> PROBLEM DESCRIPTION: The answer must be every line of the data that holds the word "xprt".

[Recorded data]
-- ==== Sys2Proof/Machine/Sources.lean ====
section
/-!
DEFINITION. The fault sources of every page with their default classes and privileged marks (Tables 3.10, 4.14, 5.10, 6.14, 7.12, 8.12,
9.10, 10.9, 11.6, 12.11, 13.17, 14.8, 15.6, 16.12, 17.9, 18.2), and the performance-counter events of every page (Tables 3.11, 4.15,
5.11, 6.15, 7.13, 8.13, 9.11, 10.10, 11.7, 12.12, 13.18, 14.9, 15.7, 16.13, 17.10, 18.7, 19.9).
`S.<BLOCK>_<SOURCE>` names a source on the page of lowest instance that carries it, `E.<BLOCK>_<EVENT>` an event likewise;
`.on n` is the same on instance n.
-/
namespace Sys2Proof.Machine

/-- A fault source: the page that carries it and its local number there. -/
structure Src where
  page : Page
  loc : Nat
deriving DecidableEq, Repr

/-- The same source on another instance of the block. -/
def Src.on (s : Src) (inst : Nat) : Src := ⟨⟨s.page.blk, inst⟩, s.loc⟩
/-- The k-th source of an array of sources. -/
def Src.nth (s : Src) (k : Nat) : Src := ⟨s.page, s.loc + k⟩

/-- A performance-counter event: the page that counts it and its number. -/
structure Evt where
  page : Page
  num : Nat
deriving DecidableEq, Repr

def Evt.on (e : Evt) (inst : Nat) : Evt := ⟨⟨e.page.blk, inst⟩, e.num⟩
def Evt.nth (e : Evt) (k : Nat) : Evt := ⟨e.page, e.num + k⟩

abbrev S.LINE_LINK_DOWN : Src := ⟨⟨.line, 0⟩, 0⟩
abbrev S.LINE_LANE_RETIRED : Src := ⟨⟨.line, 0⟩, 1⟩
abbrev S.LINE_PORT_NARROWED : Src := ⟨⟨.line, 0⟩, 2⟩
abbrev S.LINE_TP_TABLE_CE : Src := ⟨⟨.line, 0⟩, 3⟩
abbrev S.LINE_TP_TABLE_UE : Src := ⟨⟨.line, 0⟩, 4⟩
abbrev S.LINE_PTP_LOSS : Src := ⟨⟨.line, 0⟩, 5⟩
abbrev S.LINE_PTP_STEP : Src := ⟨⟨.line, 0⟩, 6⟩
abbrev S.LINE_MAC_PARITY : Src := ⟨⟨.line, 0⟩, 7⟩
abbrev S.XPRT_CTX_CE : Src := ⟨⟨.xprt, 0⟩, 0⟩
abbrev S.XPRT_CTX_UE : Src := ⟨⟨.xprt, 0⟩, 1⟩
abbrev S.XPRT_MISSQ_OVF : Src := ⟨⟨.xprt, 0⟩, 2⟩
abbrev S.XPRT_RETRY_EXHAUSTED : Src := ⟨⟨.xprt, 0⟩, 3⟩
abbrev S.XPRT_FETCH_LATE : Src := ⟨⟨.xprt, 0⟩, 4⟩
abbrev S.XPRT_CM_PROTO : Src := ⟨⟨.xprt, 0⟩, 5⟩
abbrev S.XPRT_CONN_LIMIT : Src := ⟨⟨.xprt, 0⟩, 6⟩
abbrev S.XPRT_CACHE_PARITY : Src := ⟨⟨.xprt, 0⟩, 7⟩
abbrev S.GARD_KEY_CE : Src := ⟨⟨.gard, 0⟩, 0⟩
abbrev S.GARD_KEY_UE : Src := ⟨⟨.gard, 0⟩, 1⟩
abbrev S.GARD_KEY_CACHE_PARITY : Src := ⟨⟨.gard, 0⟩, 2⟩
abbrev S.GARD_SEAL_FAIL : Src := ⟨⟨.gard, 1⟩, 0⟩
abbrev S.GARD_REKEY_LATE : Src := ⟨⟨.gard, 1⟩, 1⟩
abbrev S.GARD_SLOT_UE : Src := ⟨⟨.gard, 1⟩, 2⟩
abbrev S.GARD_AUTH_FAIL : Src := ⟨⟨.gard, 1⟩, 3⟩
abbrev S.GARD_ENGINE_SELFTEST1 : Src := ⟨⟨.gard, 1⟩, 4⟩
abbrev S.GARD_XTS_KEY_UE : Src := ⟨⟨.gard, 2⟩, 0⟩
abbrev S.GARD_ENGINE_SELFTEST2 : Src := ⟨⟨.gard, 2⟩, 1⟩
abbrev S.CMDQ_SLOT_CE : Src := ⟨⟨.cmdq, 0⟩, 0⟩
abbrev S.CMDQ_SLOT_UE : Src := ⟨⟨.cmdq, 0⟩, 1⟩
abbrev S.CMDQ_SQ_OVERRUN : Src := ⟨⟨.cmdq, 0⟩, 2⟩
abbrev S.CMDQ_SHARED_EMPTY : Src := ⟨⟨.cmdq, 0⟩, 3⟩
abbrev S.CMDQ_DEFERRED_ERR : Src := ⟨⟨.cmdq, 0⟩, 4⟩
abbrev S.CMDQ_KATO_EXPIRED : Src := ⟨⟨.cmdq, 0⟩, 5⟩
abbrev S.CMDQ_FW_HOLD_LONG : Src := ⟨⟨.cmdq, 0⟩, 6⟩
abbrev S.CMDQ_STAGE_PARITY : Src := ⟨⟨.cmdq, 0⟩, 7⟩
abbrev S.REGN_HBM_CE : Src := ⟨⟨.regn, 0⟩, 0⟩
abbrev S.REGN_HBM_UE : Src := ⟨⟨.regn, 0⟩, 1⟩
abbrev S.REGN_MIRROR_LATE : Src := ⟨⟨.regn, 0⟩, 2⟩
abbrev S.REGN_NOTIFY_DROP : Src := ⟨⟨.regn, 0⟩, 3⟩
abbrev S.REGN_DESTAGE_LAG : Src := ⟨⟨.regn, 0⟩, 4⟩
abbrev S.REGN_DESTAGE_FAIL : Src := ⟨⟨.regn, 0⟩, 5⟩
abbrev S.REGN_CTL_PROTO : Src := ⟨⟨.regn, 0⟩, 6⟩
abbrev S.REGN_ORDER_PARITY : Src := ⟨⟨.regn, 0⟩, 7⟩
abbrev S.TMGR_TBL_CE : Src := ⟨⟨.tmgr, 0⟩, 0⟩
abbrev S.TMGR_TBL_UE : Src := ⟨⟨.tmgr, 0⟩, 1⟩
abbrev S.TMGR_METER_OVERRUN : Src := ⟨⟨.tmgr, 0⟩, 2⟩
abbrev S.TMGR_METER_SAT : Src := ⟨⟨.tmgr, 0⟩, 3⟩
abbrev S.TMGR_EXP_CAP_HIT : Src := ⟨⟨.tmgr, 0⟩, 4⟩
abbrev S.TMGR_POL_PARITY : Src := ⟨⟨.tmgr, 0⟩, 5⟩
abbrev S.TMGR_SCHED_PARITY : Src := ⟨⟨.tmgr, 0⟩, 6⟩
abbrev S.VAT_SCHED_PARITY : Src := ⟨⟨.vat, 0⟩, 0⟩
abbrev S.VAT_VOQ_PARITY : Src := ⟨⟨.vat, 0⟩, 1⟩
abbrev S.VAT_DEAD_OUT : Src := ⟨⟨.vat, 0⟩, 2⟩
abbrev S.CELL_BAD_FREE : Src := ⟨⟨.cell, 0⟩, 0⟩
abbrev S.CELL_SRAM_CE : Src := ⟨⟨.cell, 0⟩, 1⟩
abbrev S.CELL_SRAM_UE : Src := ⟨⟨.cell, 0⟩, 2⟩
abbrev S.CELL_PUSHOUT : Src := ⟨⟨.cell, 0⟩, 3⟩
abbrev S.CELL_NET_DROP : Src := ⟨⟨.cell, 0⟩, 4⟩
abbrev S.CELL_BANK_RETIRED : Src := ⟨⟨.cell, 0⟩, 5⟩
abbrev S.CELL_META_PARITY : Src := ⟨⟨.cell, 0⟩, 6⟩
abbrev S.JRNL_HBM_CE : Src := ⟨⟨.jrnl, 0⟩, 0⟩
abbrev S.JRNL_HBM_UE : Src := ⟨⟨.jrnl, 0⟩, 1⟩
abbrev S.JRNL_MIRROR_LATE : Src := ⟨⟨.jrnl, 0⟩, 2⟩
abbrev S.JRNL_DIRTY_LIMIT_HIT : Src := ⟨⟨.jrnl, 0⟩, 3⟩
abbrev S.JRNL_INDEX_FULL : Src := ⟨⟨.jrnl, 0⟩, 4⟩
abbrev S.JRNL_SAVE_DEGRADED : Src := ⟨⟨.jrnl, 0⟩, 5⟩
abbrev S.JRNL_SAVE_FAIL : Src := ⟨⟨.jrnl, 0⟩, 6⟩
abbrev S.JRNL_RESTORE_LOSS : Src := ⟨⟨.jrnl, 0⟩, 7⟩
abbrev S.JRNL_INDEX_PARITY : Src := ⟨⟨.jrnl, 0⟩, 8⟩
abbrev S.CMPR_LANE_CE : Src := ⟨⟨.cmpr, 0⟩, 0⟩
abbrev S.CMPR_LANE_ERR : Src := ⟨⟨.cmpr, 0⟩, 1⟩
abbrev S.CMPR_LANE_RETIRED : Src := ⟨⟨.cmpr, 0⟩, 2⟩
abbrev S.CMPR_SELFTEST : Src := ⟨⟨.cmpr, 0⟩, 3⟩
abbrev S.CMPR_INTEGRITY : Src := ⟨⟨.cmpr, 0⟩, 4⟩
abbrev S.CMPR_ABANDON : Src := ⟨⟨.cmpr, 0⟩, 5⟩
abbrev S.CMPR_NO_LANES : Src := ⟨⟨.cmpr, 0⟩, 6⟩
abbrev S.CMPR_CTL_PARITY : Src := ⟨⟨.cmpr, 0⟩, 7⟩
abbrev S.PLCE_MAP_CE : Src := ⟨⟨.plce, 0⟩, 0⟩
abbrev S.PLCE_MAP_UE : Src := ⟨⟨.plce, 0⟩, 1⟩
abbrev S.PLCE_MAP_COPY_BAD : Src := ⟨⟨.plce, 0⟩, 2⟩
abbrev S.PLCE_MAP_LOST : Src := ⟨⟨.plce, 0⟩, 3⟩
abbrev S.PLCE_PLACE_STALL : Src := ⟨⟨.plce, 0⟩, 4⟩
abbrev S.PLCE_CAP_CLIPPED : Src := ⟨⟨.plce, 0⟩, 5⟩
abbrev S.PLCE_SEG_PARITY : Src := ⟨⟨.plce, 0⟩, 6⟩
abbrev S.STRP_MEMBER_FAILED : Src := ⟨⟨.strp, 0⟩, 0⟩
abbrev S.STRP_NO_SPARE : Src := ⟨⟨.strp, 0⟩, 1⟩
abbrev S.STRP_DATA_LOSS : Src := ⟨⟨.strp, 0⟩, 2⟩
abbrev S.STRP_POOL_FAILED : Src := ⟨⟨.strp, 0⟩, 3⟩
abbrev S.STRP_ROW_REPAIRED : Src := ⟨⟨.strp, 0⟩, 4⟩
abbrev S.STRP_SCRUB_CORRECTED : Src := ⟨⟨.strp, 0⟩, 5⟩
abbrev S.STRP_SCRUB_UNRESOLVED : Src := ⟨⟨.strp, 0⟩, 6⟩
abbrev S.STRP_OSL_COPY_LOST : Src := ⟨⟨.strp, 0⟩, 7⟩
abbrev S.STRP_LOSS_LIST_FULL : Src := ⟨⟨.strp, 0⟩, 8⟩
abbrev S.STRP_SPARE_LOST : Src := ⟨⟨.strp, 0⟩, 9⟩
abbrev S.STRP_IMPORT_SCRUB : Src := ⟨⟨.strp, 0⟩, 10⟩
abbrev S.STRP_ENGINE_SELFTEST : Src := ⟨⟨.strp, 4⟩, 0⟩
abbrev S.STRP_FOREIGN_LABEL : Src := ⟨⟨.strp, 4⟩, 1⟩
abbrev S.STRP_ENGINE_PARITY : Src := ⟨⟨.strp, 4⟩, 2⟩
abbrev S.DRVP_LINK_DOWN : Src := ⟨⟨.drvp, 0⟩, 0⟩
abbrev S.DRVP_LINK_SLOW : Src := ⟨⟨.drvp, 0⟩, 1⟩
abbrev S.DRVP_DRIVE_UNFIT : Src := ⟨⟨.drvp, 0⟩, 2⟩
abbrev S.DRVP_DRIVE_RETIRED : Src := ⟨⟨.drvp, 0⟩, 3⟩
abbrev S.DRVP_AER_CE : Src := ⟨⟨.drvp, 0⟩, 4⟩
abbrev S.DRVP_AER_NF : Src := ⟨⟨.drvp, 0⟩, 5⟩
abbrev S.DRVP_AER_FATAL : Src := ⟨⟨.drvp, 0⟩, 6⟩
abbrev S.DRVP_WRITE_GATED : Src := ⟨⟨.drvp, 0⟩, 7⟩
abbrev S.DRVP_TAG_PARITY : Src := ⟨⟨.drvp, 0⟩, 8⟩
abbrev S.BAYP_INRUSH_FAULT : Src := ⟨⟨.bayp, 0⟩, 0⟩
abbrev S.BAYP_SHORT : Src := ⟨⟨.bayp, 0⟩, 1⟩
abbrev S.BAYP_AUX_FAULT : Src := ⟨⟨.bayp, 0⟩, 2⟩
abbrev S.BAYP_DROOP : Src := ⟨⟨.bayp, 0⟩, 3⟩
abbrev S.BAYP_LATCHED : Src := ⟨⟨.bayp, 0⟩, 4⟩
abbrev S.BAYP_FET_DAMAGED : Src := ⟨⟨.bayp, 0⟩, 5⟩
abbrev S.BAYP_ADC_FAIL : Src := ⟨⟨.bayp, 0⟩, 6⟩
abbrev S.PAIR_PARTNER_LOST : Src := ⟨⟨.pair, 0⟩, 0⟩
abbrev S.PAIR_TAKEOVER : Src := ⟨⟨.pair, 0⟩, 1⟩
abbrev S.PAIR_CLAIM_CONTENTION : Src := ⟨⟨.pair, 0⟩, 2⟩
abbrev S.PAIR_LINK_LANE_DOWN : Src := ⟨⟨.pair, 0⟩, 3⟩
abbrev S.PAIR_LINK_DOWN : Src := ⟨⟨.pair, 0⟩, 4⟩
abbrev S.PAIR_VERSION_MISMATCH : Src := ⟨⟨.pair, 0⟩, 5⟩
abbrev S.PAIR_CULTURE_FAIL : Src := ⟨⟨.pair, 0⟩, 6⟩
abbrev S.PAIR_NO_VALID_MIRROR : Src := ⟨⟨.pair, 0⟩, 7⟩
abbrev S.PAIR_WIN_MISS : Src := ⟨⟨.pair, 0⟩, 8⟩
abbrev S.PAIR_RESUME_FAIL : Src := ⟨⟨.pair, 0⟩, 9⟩
abbrev S.PAIR_LINK_PARITY : Src := ⟨⟨.pair, 0⟩, 10⟩
abbrev S.MGMT_RETIRE_DEFERRED : Src := ⟨⟨.mgmt, 1⟩, 0⟩
abbrev S.MGMT_CHANNEL_RETIRED : Src := ⟨⟨.mgmt, 1⟩, 1⟩
abbrev S.MGMT_THERM_THROTTLE : Src := ⟨⟨.mgmt, 3⟩, 0⟩
abbrev S.MGMT_BOOT_FALLBACK : Src := ⟨⟨.mgmt, 3⟩, 1⟩
abbrev S.MGMT_FW_ACTIVATE_FAIL : Src := ⟨⟨.mgmt, 3⟩, 2⟩
abbrev S.MGMT_SENSOR_FAIL : Src := ⟨⟨.mgmt, 3⟩, 3⟩
abbrev S.MGMT_REG_UNDEF : Src := ⟨⟨.mgmt, 0⟩, 0⟩
abbrev S.MGMT_FABRIC_PARITY : Src := ⟨⟨.mgmt, 0⟩, 1⟩
abbrev S.MGMT_SWAP_REJECT : Src := ⟨⟨.mgmt, 0⟩, 2⟩
abbrev S.MGMT_MBOX_PROTO : Src := ⟨⟨.mgmt, 0⟩, 3⟩
abbrev S.MGMT_EVRING_OVF : Src := ⟨⟨.mgmt, 0⟩, 4⟩
abbrev S.MGMT_CORE_CE : Src := ⟨⟨.mgmt, 1⟩, 32⟩
abbrev S.MGMT_CORE_UE : Src := ⟨⟨.mgmt, 1⟩, 48⟩
abbrev S.MGMT_CORE_WDOG : Src := ⟨⟨.mgmt, 1⟩, 64⟩
abbrev S.MGMT_HBM_CE : Src := ⟨⟨.mgmt, 2⟩, 0⟩
abbrev S.MGMT_HBM_UE : Src := ⟨⟨.mgmt, 2⟩, 64⟩
abbrev S.MGMT_HBM_PARITY : Src := ⟨⟨.mgmt, 2⟩, 128⟩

> COMPLETED EXERCISE:
abbrev S.XPRT_CTX_CE : Src := ⟨⟨.xprt, 0⟩, 0⟩
abbrev S.XPRT_CTX_UE : Src := ⟨⟨.xprt, 0⟩, 1⟩
abbrev S.XPRT_MISSQ_OVF : Src := ⟨⟨.xprt, 0⟩, 2⟩
abbrev S.XPRT_RETRY_EXHAUSTED : Src := ⟨⟨.xprt, 0⟩, 3⟩
abbrev S.XPRT_FETCH_LATE : Src := ⟨⟨.xprt, 0⟩, 4⟩
abbrev S.XPRT_CM_PROTO : Src := ⟨⟨.xprt, 0⟩, 5⟩
abbrev S.XPRT_CONN_LIMIT : Src := ⟨⟨.xprt, 0⟩, 6⟩
abbrev S.XPRT_CACHE_PARITY : Src := ⟨⟨.xprt, 0⟩, 7⟩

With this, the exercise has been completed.